Answer:
a)Total Labor Cost = $600x + $30y.
b) Total variable cost = $3000.
c) Total labor cost last month = $6000.
d) Unit cost of labor per class = $60.
e) Total variable labor cost = $30 * 150 = $4500, Total Labor Cost = $3000 + $4500 = $7500, and Unit cost of labor per class = $7500/150 = $50.
Step-by-step explanation:
a) It is given that the labor cost includes two components: cost of trainers, which is actually their salaries, and cost of a fitness class taught. Fitness trainer costs $600 and one fitness class costs $30. Assuming there are x number of trainers and y number of classes, therefore the model can be expressed as:
Total Labor Cost = Fitness Trainer Cost * number of trainers + Fitness Class Cost * number of classes.

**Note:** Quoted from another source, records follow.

@[simp] theorem produceOn_keeps (s : State) (c : TileCfg) (out : Nat → Nat → Token) (d : Nat) :
    (State.produceOn s c out d).pending = s.pending ∧ (State.produceOn s c out d).sdram = s.sdram ∧ (State.produceOn s c out d).fuse = s.fuse ∧ (State.produceOn s c out d).sem = s.sem ∧ (State.produceOn s c out d).dom = s.dom ∧ (State.produceOn s c out d).time = s.time ∧ (State.produceOn s c out d).kp = s.kp ∧ (State.produceOn s c out d).regs = s.regs ∧ (State.produceOn s c out d).act = s.act ∧ (State.produceOn s c out d).mirror = s.mirror := by
  unfold State.produceOn
  split <;> simp

@[simp] theorem produce_keeps (s : State) (c : TileCfg) (out : Nat → Nat → Token) :
    (State.produce s c out).pending = s.pending ∧ (State.produce s c out).sdram = s.sdram ∧ (State.produce s c out).fuse = s.fuse ∧ (State.produce s c out).sem = s.sem ∧ (State.produce s c out).dom = s.dom ∧ (State.produce s c out).time = s.time ∧ (State.produce s c out).kp = s.kp ∧ (State.produce s c out).regs = s.regs ∧ (State.produce s c out).act = s.act ∧ (State.produce s c out).mirror = s.mirror := by
  unfold State.produce
  simp

@[simp] theorem voidFrame_keeps (s : State) (p : Nat) (reason : Nat) (f : Option Frame) :
    (State.voidFrame s p reason f).pending = s.pending ∧ (State.voidFrame s p reason f).sdram = s.sdram ∧ (State.voidFrame s p reason f).fuse = s.fuse ∧ (State.voidFrame s p reason f).sem = s.sem ∧ (State.voidFrame s p reason f).dom = s.dom ∧ (State.voidFrame s p reason f).time = s.time ∧ (State.voidFrame s p reason f).kp = s.kp ∧ (State.voidFrame s p reason f).act = s.act ∧ (State.voidFrame s p reason f).mirror = s.mirror := by
  unfold State.voidFrame
  try dsimp only
  (repeat' split) <;> simp

@[simp] theorem voidFrame_rising (s : State) (p : Nat) (reason : Nat) (f : Option Frame) (hs : s.regs.rising = true) :
    (State.voidFrame s p reason f).regs.rising = true := by
  unfold State.voidFrame
  try dsimp only
  (repeat' split) <;> simp (maxDischargeDepth := 60) [hs]

@[simp] theorem parcelLost_keeps (s : State) (p : Nat) (x : Parcel) :
    (State.parcelLost s p x).pending = s.pending ∧ (State.parcelLost s p x).sdram = s.sdram ∧ (State.parcelLost s p x).fuse = s.fuse ∧ (State.parcelLost s p x).sem = s.sem ∧ (State.parcelLost s p x).dom = s.dom ∧ (State.parcelLost s p x).time = s.time ∧ (State.parcelLost s p x).kp = s.kp ∧ (State.parcelLost s p x).act = s.act ∧ (State.parcelLost s p x).mirror = s.mirror := by
  unfold State.parcelLost
  simp

@[simp] theorem parcelLost_rising (s : State) (p : Nat) (x : Parcel) (hs : s.regs.rising = true) :
    (State.parcelLost s p x).regs.rising = true := by
  unfold State.parcelLost
  simp (maxDischargeDepth := 60) +contextual [hs]

@[simp] theorem firedOk_keeps (s : State) (t : Nat) (c : TileCfg) (acc : Tab (BitVec 48)) (took : Nat → List Token) (w : TileWork) (product : Option Frame) :
    (State.firedOk s t c acc took w product).pending = s.pending ∧ (State.firedOk s t c acc took w product).sdram = s.sdram ∧ (State.firedOk s t c acc took w product).fuse = s.fuse ∧ (State.firedOk s t c acc took w product).sem = s.sem ∧ (State.firedOk s t c acc took w product).dom = s.dom ∧ (State.firedOk s t c acc took w product).time = s.time ∧ (State.firedOk s t c acc took w product).kp = s.kp ∧ (State.firedOk s t c acc took w product).act = s.act ∧ (State.firedOk s t c acc took w product).mirror = s.mirror := by
  unfold State.firedOk
  split <;> simp
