@[simp] theorem headroomShow_keeps (s : State) :
    (State.headroomShow s).pending = s.pending ∧ (State.headroomShow s).sdram = s.sdram ∧ (State.headroomShow s).fuse = s.fuse ∧ (State.headroomShow s).sem = s.sem ∧ (State.headroomShow s).dom = s.dom ∧ (State.headroomShow s).time = s.time ∧ (State.headroomShow s).kp = s.kp ∧ (State.headroomShow s).act = s.act := by
  unfold State.headroomShow
  simp

@[simp] theorem headroomShow_rising (s : State) (hs : s.regs.rising = true) :
    (State.headroomShow s).regs.rising = true := by
  unfold State.headroomShow
  simp (maxDischargeDepth := 60) +contextual [hs]

@[simp] theorem headroomShow_mirrorWf (s : State) (hs : s.mirror.words.wf 0#32 = true) :
    (State.headroomShow s).mirror.words.wf 0#32 = true := by
  unfold State.headroomShow
  simp (maxDischargeDepth := 60) +contextual [hs]

@[simp] theorem canaryStart_keeps (s : State) (periodic : Bool) :
    (State.canaryStart s periodic).pending = s.pending ∧ (State.canaryStart s periodic).sdram = s.sdram ∧ (State.canaryStart s periodic).fuse = s.fuse ∧ (State.canaryStart s periodic).sem = s.sem ∧ (State.canaryStart s periodic).dom = s.dom ∧ (State.canaryStart s periodic).time = s.time ∧ (State.canaryStart s periodic).kp = s.kp ∧ (State.canaryStart s periodic).regs = s.regs ∧ (State.canaryStart s periodic).act = s.act ∧ (State.canaryStart s periodic).mirror = s.mirror := by
  unfold State.canaryStart
  simp

@[simp] theorem canaryEnd_keeps (s : State) (start : Nat) (tiles : List CanaryTime) (kps : List CanaryTime) :
    (State.canaryEnd s start tiles kps).pending = s.pending ∧ (State.canaryEnd s start tiles kps).sdram = s.sdram ∧ (State.canaryEnd s start tiles kps).fuse = s.fuse ∧ (State.canaryEnd s start tiles kps).sem = s.sem ∧ (State.canaryEnd s start tiles kps).dom = s.dom ∧ (State.canaryEnd s start tiles kps).time = s.time ∧ (State.canaryEnd s start tiles kps).kp = s.kp ∧ (State.canaryEnd s start tiles kps).act = s.act := by
  unfold State.canaryEnd
  simp

@[simp] theorem canaryEnd_rising (s : State) (start : Nat) (tiles : List CanaryTime) (kps : List CanaryTime) (hs : s.regs.rising = true) :
    (State.canaryEnd s start tiles kps).regs.rising = true := by
  unfold State.canaryEnd
  simp (maxDischargeDepth := 60) +contextual [hs]

@[simp] theorem canaryEnd_mirrorWf (s : State) (start : Nat) (tiles : List CanaryTime) (kps : List CanaryTime) (hs : s.mirror.words.wf 0#32 = true) :
    (State.canaryEnd s start tiles kps).mirror.words.wf 0#32 = true := by
  unfold State.canaryEnd
  simp (maxDischargeDepth := 60) +contextual [hs]
end Sys2Proof.Machine.State
end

Total Labor Cost = $600x + $30y.
b) The total variable labor cost will be the cost spent on the number of classes. Since number of classes are 100 and the cost of one class is $30, therefore:
Total variable cost = cost of one class * number of classes.

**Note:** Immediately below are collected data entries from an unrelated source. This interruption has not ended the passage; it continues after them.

@[simp] theorem dmaCtlWrite_keeps (s : State) (n : Nat) (v : Nat) :
    (State.dmaCtlWrite s n v).pending = s.pending ∧ (State.dmaCtlWrite s n v).sdram = s.sdram ∧ (State.dmaCtlWrite s n v).fuse = s.fuse ∧ (State.dmaCtlWrite s n v).sem = s.sem ∧ (State.dmaCtlWrite s n v).dom = s.dom ∧ (State.dmaCtlWrite s n v).time = s.time ∧ (State.dmaCtlWrite s n v).kp = s.kp ∧ (State.dmaCtlWrite s n v).act = s.act := by
  unfold State.dmaCtlWrite
  simp

@[simp] theorem dmaCtlWrite_rising (s : State) (n : Nat) (v : Nat) (hs : s.regs.rising = true) :
    (State.dmaCtlWrite s n v).regs.rising = true := by
  unfold State.dmaCtlWrite
  simp (maxDischargeDepth := 60) +contextual [hs]

@[simp] theorem dmaCtlWrite_mirrorWf (s : State) (n : Nat) (v : Nat) (hs : s.mirror.words.wf 0#32 = true) :
    (State.dmaCtlWrite s n v).mirror.words.wf 0#32 = true := by
  unfold State.dmaCtlWrite
  simp (maxDischargeDepth := 60) +contextual [hs]

@[simp] theorem dmaAddrWrite_keeps (s : State) (n : Nat) (off : Nat) (v : Nat) :
    (State.dmaAddrWrite s n off v).pending = s.pending ∧ (State.dmaAddrWrite s n off v).sdram = s.sdram ∧ (State.dmaAddrWrite s n off v).fuse = s.fuse ∧ (State.dmaAddrWrite s n off v).sem = s.sem ∧ (State.dmaAddrWrite s n off v).dom = s.dom ∧ (State.dmaAddrWrite s n off v).time = s.time ∧ (State.dmaAddrWrite s n off v).kp = s.kp ∧ (State.dmaAddrWrite s n off v).act = s.act ∧ (State.dmaAddrWrite s n off v).mirror = s.mirror := by
  unfold State.dmaAddrWrite
  simp

@[simp] theorem dmaAddrWrite_rising (s : State) (n : Nat) (off : Nat) (v : Nat) (hs : s.regs.rising = true) :
    (State.dmaAddrWrite s n off v).regs.rising = true := by
  unfold State.dmaAddrWrite
  simp (maxDischargeDepth := 60) +contextual [hs]

@[simp] theorem dmaRingLenWrite_keeps (s : State) (n : Nat) (v : Nat) :
    (State.dmaRingLenWrite s n v).pending = s.pending ∧ (State.dmaRingLenWrite s n v).sdram = s.sdram ∧ (State.dmaRingLenWrite s n v).fuse = s.fuse ∧ (State.dmaRingLenWrite s n v).sem = s.sem ∧ (State.dmaRingLenWrite s n v).dom = s.dom ∧ (State.dmaRingLenWrite s n v).time = s.time ∧ (State.dmaRingLenWrite s n v).kp = s.kp ∧ (State.dmaRingLenWrite s n v).act = s.act ∧ (State.dmaRingLenWrite s n v).mirror = s.mirror := by
  unfold State.dmaRingLenWrite
  simp

@[simp] theorem dmaRingLenWrite_rising (s : State) (n : Nat) (v : Nat) (hs : s.regs.rising = true) :
    (State.dmaRingLenWrite s n v).regs.rising = true := by
  unfold State.dmaRingLenWrite
  simp (maxDischargeDepth := 60) +contextual [hs]

@[simp] theorem dmaPartnerWrite_keeps (s : State) (n : Nat) (v : Nat) :
    (State.dmaPartnerWrite s n v).pending = s.pending ∧ (State.dmaPartnerWrite s n v).sdram = s.sdram ∧ (State.dmaPartnerWrite s n v).fuse = s.fuse ∧ (State.dmaPartnerWrite s n v).sem = s.sem ∧ (State.dmaPartnerWrite s n v).dom = s.dom ∧ (State.dmaPartnerWrite s n v).time = s.time ∧ (State.dmaPartnerWrite s n v).kp = s.kp ∧ (State.dmaPartnerWrite s n v).act = s.act ∧ (State.dmaPartnerWrite s n v).mirror = s.mirror := by
  unfold State.dmaPartnerWrite
  simp

@[simp] theorem dmaPartnerWrite_rising (s : State) (n : Nat) (v : Nat) (hs : s.regs.rising = true) :
    (State.dmaPartnerWrite s n v).regs.rising = true := by
  unfold State.dmaPartnerWrite
  simp (maxDischargeDepth := 60) +contextual [hs]

@[simp] theorem cqTailWrite_keeps (s : State) (q : Nat) (v : Nat) :
    (State.cqTailWrite s q v).pending = s.pending ∧ (State.cqTailWrite s q v).sdram = s.sdram ∧ (State.cqTailWrite s q v).fuse = s.fuse ∧ (State.cqTailWrite s q v).sem = s.sem ∧ (State.cqTailWrite s q v).dom = s.dom ∧ (State.cqTailWrite s q v).time = s.time ∧ (State.cqTailWrite s q v).kp = s.kp ∧ (State.cqTailWrite s q v).act = s.act ∧ (State.cqTailWrite s q v).mirror = s.mirror := by
  unfold State.cqTailWrite
  simp

@[simp] theorem cqTailWrite_rising (s : State) (q : Nat) (v : Nat) (hs : s.regs.rising = true) :
    (State.cqTailWrite s q v).regs.rising = true := by
  unfold State.cqTailWrite
  simp (maxDischargeDepth := 60) +contextual [hs]

@[simp] theorem cqBaseWrite_keeps (s : State) (q : Nat) (off : Nat) (v : Nat) :
    (State.cqBaseWrite s q off v).pending = s.pending ∧ (State.cqBaseWrite s q off v).sdram = s.sdram ∧ (State.cqBaseWrite s q off v).fuse = s.fuse ∧ (State.cqBaseWrite s q off v).sem = s.sem ∧ (State.cqBaseWrite s q off v).dom = s.dom ∧ (State.cqBaseWrite s q off v).time = s.time ∧ (State.cqBaseWrite s q off v).kp = s.kp ∧ (State.cqBaseWrite s q off v).act = s.act ∧ (State.cqBaseWrite s q off v).mirror = s.mirror := by
  unfold State.cqBaseWrite
  simp

@[simp] theorem cqBaseWrite_rising (s : State) (q : Nat) (off : Nat) (v : Nat) (hs : s.regs.rising = true) :
    (State.cqBaseWrite s q off v).regs.rising = true := by
  unfold State.cqBaseWrite
  simp (maxDischargeDepth := 60) +contextual [hs]

@[simp] theorem cqCtlWrite_keeps (s : State) (q : Nat) (v : Nat) :
    (State.cqCtlWrite s q v).pending = s.pending ∧ (State.cqCtlWrite s q v).sdram = s.sdram ∧ (State.cqCtlWrite s q v).fuse = s.fuse ∧ (State.cqCtlWrite s q v).sem = s.sem ∧ (State.cqCtlWrite s q v).dom = s.dom ∧ (State.cqCtlWrite s q v).time = s.time ∧ (State.cqCtlWrite s q v).kp = s.kp ∧ (State.cqCtlWrite s q v).act = s.act ∧ (State.cqCtlWrite s q v).mirror = s.mirror := by
  unfold State.cqCtlWrite
  simp

@[simp] theorem cqCtlWrite_rising (s : State) (q : Nat) (v : Nat) (hs : s.regs.rising = true) :
    (State.cqCtlWrite s q v).regs.rising = true := by
  unfold State.cqCtlWrite
  simp (maxDischargeDepth := 60) +contextual [hs]

@[simp] theorem quiesceAll_keeps (s : State) (x : Domain) (y0 : List Nat) :
    (State.quiesceAll s x y0).pending = s.pending ∧ (State.quiesceAll s x y0).sdram = s.sdram ∧ (State.quiesceAll s x y0).fuse = s.fuse ∧ (State.quiesceAll s x y0).sem = s.sem ∧ (State.quiesceAll s x y0).dom = s.dom ∧ (State.quiesceAll s x y0).time = s.time ∧ (State.quiesceAll s x y0).kp = s.kp ∧ (State.quiesceAll s x y0).act = s.act ∧ (State.quiesceAll s x y0).mirror = s.mirror := by
  fun_induction State.quiesceAll s x y0; all_goals first
      | (simp_all +zetaDelta; done)
      | (simp only [*]; (try simp +zetaDelta only []); (repeat' split) <;> simp_all; done)

@[simp] theorem quiesceAll_rising (s : State) (x : Domain) (y0 : List Nat) (hs : s.regs.rising = true) :
    (State.quiesceAll s x y0).regs.rising = true := by
  fun_induction State.quiesceAll s x y0 <;> first | (simp_all (maxDischargeDepth := 60) +zetaDelta; done) | (rename_i ih; apply ih; (try simp +zetaDelta only []); (repeat' split) <;> simp_all (maxDischargeDepth := 60); done)

@[simp] theorem dmaQuiesce_keeps (s : State) (x : Domain) :
    (State.dmaQuiesce s x).pending = s.pending ∧ (State.dmaQuiesce s x).sdram = s.sdram ∧ (State.dmaQuiesce s x).fuse = s.fuse ∧ (State.dmaQuiesce s x).sem = s.sem ∧ (State.dmaQuiesce s x).dom = s.dom ∧ (State.dmaQuiesce s x).time = s.time ∧ (State.dmaQuiesce s x).kp = s.kp ∧ (State.dmaQuiesce s x).act = s.act ∧ (State.dmaQuiesce s x).mirror = s.mirror := by
  unfold State.dmaQuiesce
  simp

@[simp] theorem dmaQuiesce_rising (s : State) (x : Domain) (hs : s.regs.rising = true) :
    (State.dmaQuiesce s x).regs.rising = true := by
  unfold State.dmaQuiesce
  simp (maxDischargeDepth := 60) +contextual [hs]

@[simp] theorem forceAllDma_keeps (s : State) (y0 : List Nat) :
    (State.forceAllDma s y0).pending = s.pending ∧ (State.forceAllDma s y0).sdram = s.sdram ∧ (State.forceAllDma s y0).fuse = s.fuse ∧ (State.forceAllDma s y0).sem = s.sem ∧ (State.forceAllDma s y0).dom = s.dom ∧ (State.forceAllDma s y0).time = s.time ∧ (State.forceAllDma s y0).kp = s.kp ∧ (State.forceAllDma s y0).act = s.act := by
  fun_induction State.forceAllDma s y0; all_goals first
      | (simp_all +zetaDelta; done)
      | (simp only [*]; (try simp +zetaDelta only []); (repeat' split) <;> simp_all; done)

@[simp] theorem forceAllDma_rising (s : State) (y0 : List Nat) (hs : s.regs.rising = true) :
    (State.forceAllDma s y0).regs.rising = true := by
  fun_induction State.forceAllDma s y0 <;> (simp_all (maxDischargeDepth := 60) +zetaDelta; done)

@[simp] theorem forceAllDma_mirrorWf (s : State) (y0 : List Nat) (hs : s.mirror.words.wf 0#32 = true) :
    (State.forceAllDma s y0).mirror.words.wf 0#32 = true := by
  fun_induction State.forceAllDma s y0 <;> (simp_all (maxDischargeDepth := 60) +zetaDelta; done)

@[simp] theorem dmaDeep_keeps (s : State) (y0 : List Nat) :
    (State.dmaDeep s y0).pending = s.pending ∧ (State.dmaDeep s y0).sdram = s.sdram ∧ (State.dmaDeep s y0).fuse = s.fuse ∧ (State.dmaDeep s y0).sem = s.sem ∧ (State.dmaDeep s y0).dom = s.dom ∧ (State.dmaDeep s y0).time = s.time ∧ (State.dmaDeep s y0).kp = s.kp ∧ (State.dmaDeep s y0).act = s.act := by
  fun_induction State.dmaDeep s y0; all_goals first
      | (simp_all +zetaDelta; done)
      | (simp only [*]; (try simp +zetaDelta only []); (repeat' split) <;> simp_all; done)

@[simp] theorem dmaDeep_rising (s : State) (y0 : List Nat) (hs : s.regs.rising = true) :
    (State.dmaDeep s y0).regs.rising = true := by
  fun_induction State.dmaDeep s y0 <;> first | (simp_all (maxDischargeDepth := 60) +zetaDelta; done) | (rename_i ih; apply ih; (try simp +zetaDelta only []); (repeat' split) <;> simp_all (maxDischargeDepth := 60); done)

@[simp] theorem dmaDeep_mirrorWf (s : State) (y0 : List Nat) (hs : s.mirror.words.wf 0#32 = true) :
    (State.dmaDeep s y0).mirror.words.wf 0#32 = true := by
  fun_induction State.dmaDeep s y0 <;> first | (simp_all (maxDischargeDepth := 60) +zetaDelta; done) | (rename_i ih; apply ih; (try simp +zetaDelta only []); (repeat' split) <;> simp_all (maxDischargeDepth := 60); done)

@[simp] theorem resumeAll_keeps (s : State) (y0 : List Nat) :
    (State.resumeAll s y0).pending = s.pending ∧ (State.resumeAll s y0).sdram = s.sdram ∧ (State.resumeAll s y0).fuse = s.fuse ∧ (State.resumeAll s y0).sem = s.sem ∧ (State.resumeAll s y0).dom = s.dom ∧ (State.resumeAll s y0).time = s.time ∧ (State.resumeAll s y0).kp = s.kp ∧ (State.resumeAll s y0).act = s.act := by
  fun_induction State.resumeAll s y0; all_goals first
      | (simp_all +zetaDelta; done)
      | (simp only [*]; (try simp +zetaDelta only []); (repeat' split) <;> simp_all; done)

@[simp] theorem resumeAll_rising (s : State) (y0 : List Nat) (hs : s.regs.rising = true) :
    (State.resumeAll s y0).regs.rising = true := by
  fun_induction State.resumeAll s y0 <;> first | (simp_all (maxDischargeDepth := 60) +zetaDelta; done) | (rename_i ih; apply ih; (try simp +zetaDelta only []); (repeat' split) <;> simp_all (maxDischargeDepth := 60); done)

@[simp] theorem resumeAll_mirrorWf (s : State) (y0 : List Nat) (hs : s.mirror.words.wf 0#32 = true) :
    (State.resumeAll s y0).mirror.words.wf 0#32 = true := by
  fun_induction State.resumeAll s y0 <;> first | (simp_all (maxDischargeDepth := 60) +zetaDelta; done) | (rename_i ih; apply ih; (try simp +zetaDelta only []); (repeat' split) <;> simp_all (maxDischargeDepth := 60); done)
end Sys2Proof.Machine.State
end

Total variable cost = $30 * 100.
Total variable cost = $3000.
c) Furthermore, last month, x = 5 and y = 100. Plug these values in the total labor cost equation:
Total labor cost last month = $600(5) + $30(100).

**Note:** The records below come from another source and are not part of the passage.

/-! ### setCond -/

@[simp] theorem setCond_regs (s : State) (c : Nat) (x : CondSt) : (s.setCond c x).regs = s.regs := rfl
@[simp] theorem setCond_act (s : State) (c : Nat) (x : CondSt) : (s.setCond c x).act = s.act := rfl
@[simp] theorem setCond_time (s : State) (c : Nat) (x : CondSt) : (s.setCond c x).time = s.time := rfl
@[simp] theorem setCond_dom (s : State) (c : Nat) (x : CondSt) : (s.setCond c x).dom = s.dom := rfl
@[simp] theorem setCond_sem (s : State) (c : Nat) (x : CondSt) : (s.setCond c x).sem = s.sem := rfl
@[simp] theorem setCond_portA (s : State) (c : Nat) (x : CondSt) : (s.setCond c x).portA = s.portA := rfl
@[simp] theorem setCond_portB (s : State) (c : Nat) (x : CondSt) : (s.setCond c x).portB = s.portB := rfl
@[simp] theorem setCond_mirror (s : State) (c : Nat) (x : CondSt) : (s.setCond c x).mirror = s.mirror := rfl
@[simp] theorem setCond_load (s : State) (c : Nat) (x : CondSt) : (s.setCond c x).load = s.load := rfl
@[simp] theorem setCond_fuse (s : State) (c : Nat) (x : CondSt) : (s.setCond c x).fuse = s.fuse := rfl
@[simp] theorem setCond_fab (s : State) (c : Nat) (x : CondSt) : (s.setCond c x).fab = s.fab := rfl
@[simp] theorem setCond_cnv (s : State) (c : Nat) (x : CondSt) : (s.setCond c x).cnv = s.cnv := rfl
@[simp] theorem setCond_clocks (s : State) (c : Nat) (x : CondSt) : (s.setCond c x).clocks = s.clocks := rfl
@[simp] theorem setCond_ddc (s : State) (c : Nat) (x : CondSt) : (s.setCond c x).ddc = s.ddc := rfl
@[simp] theorem setCond_xf (s : State) (c : Nat) (x : CondSt) : (s.setCond c x).xf = s.xf := rfl
@[simp] theorem setCond_kal (s : State) (c : Nat) (x : CondSt) : (s.setCond c x).kal = s.kal := rfl
@[simp] theorem setCond_regions (s : State) (c : Nat) (x : CondSt) : (s.setCond c x).regions = s.regions := rfl
@[simp] theorem setCond_sdram (s : State) (c : Nat) (x : CondSt) : (s.setCond c x).sdram = s.sdram := rfl
@[simp] theorem setCond_kp (s : State) (c : Nat) (x : CondSt) : (s.setCond c x).kp = s.kp := rfl
@[simp] theorem setCond_dma (s : State) (c : Nat) (x : CondSt) : (s.setCond c x).dma = s.dma := rfl
@[simp] theorem setCond_strm (s : State) (c : Nat) (x : CondSt) : (s.setCond c x).strm = s.strm := rfl
@[simp] theorem setCond_disp (s : State) (c : Nat) (x : CondSt) : (s.setCond c x).disp = s.disp := rfl
@[simp] theorem setCond_tiu (s : State) (c : Nat) (x : CondSt) : (s.setCond c x).tiu = s.tiu := rfl
@[simp] theorem setCond_cal (s : State) (c : Nat) (x : CondSt) : (s.setCond c x).cal = s.cal := rfl
@[simp] theorem setCond_ens (s : State) (c : Nat) (x : CondSt) : (s.setCond c x).ens = s.ens := rfl
@[simp] theorem setCond_wear (s : State) (c : Nat) (x : CondSt) : (s.setCond c x).wear = s.wear := rfl
@[simp] theorem setCond_avs (s : State) (c : Nat) (x : CondSt) : (s.setCond c x).avs = s.avs := rfl
@[simp] theorem setCond_fcd (s : State) (c : Nat) (x : CondSt) : (s.setCond c x).fcd = s.fcd := rfl
@[simp] theorem setCond_start (s : State) (c : Nat) (x : CondSt) : (s.setCond c x).start = s.start := rfl
@[simp] theorem setCond_pwr (s : State) (c : Nat) (x : CondSt) : (s.setCond c x).pwr = s.pwr := rfl
@[simp] theorem setCond_bus (s : State) (c : Nat) (x : CondSt) : (s.setCond c x).bus = s.bus := rfl
@[simp] theorem setCond_out (s : State) (c : Nat) (x : CondSt) : (s.setCond c x).out = s.out := rfl
@[simp] theorem setCond_free (s : State) (c : Nat) (x : CondSt) : (s.setCond c x).free = s.free := rfl
@[simp] theorem setCond_pending (s : State) (c : Nat) (x : CondSt) : (s.setCond c x).pending = s.pending := rfl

Total labor cost last month = $3000 + $3000.
Total labor cost last month = $6000.
d) The total labor cost is $600. Number of classes are 100. Therefore:
Unit cost of labor per class = Total Labor Cost/Number of classes.
Unit cost of labor per class = $6000/100.
Unit cost of labor per class = $60.
e) If the number of classes are increases by 50%, this means that the number of classes will be 150 instead of 100. Therefore:
Total variable labor cost = $30 * 150 = $4500.
Total Labor Cost = $3000 + $4500 = $7500.
Unit cost of labor per class = $7500/150 = $50!!!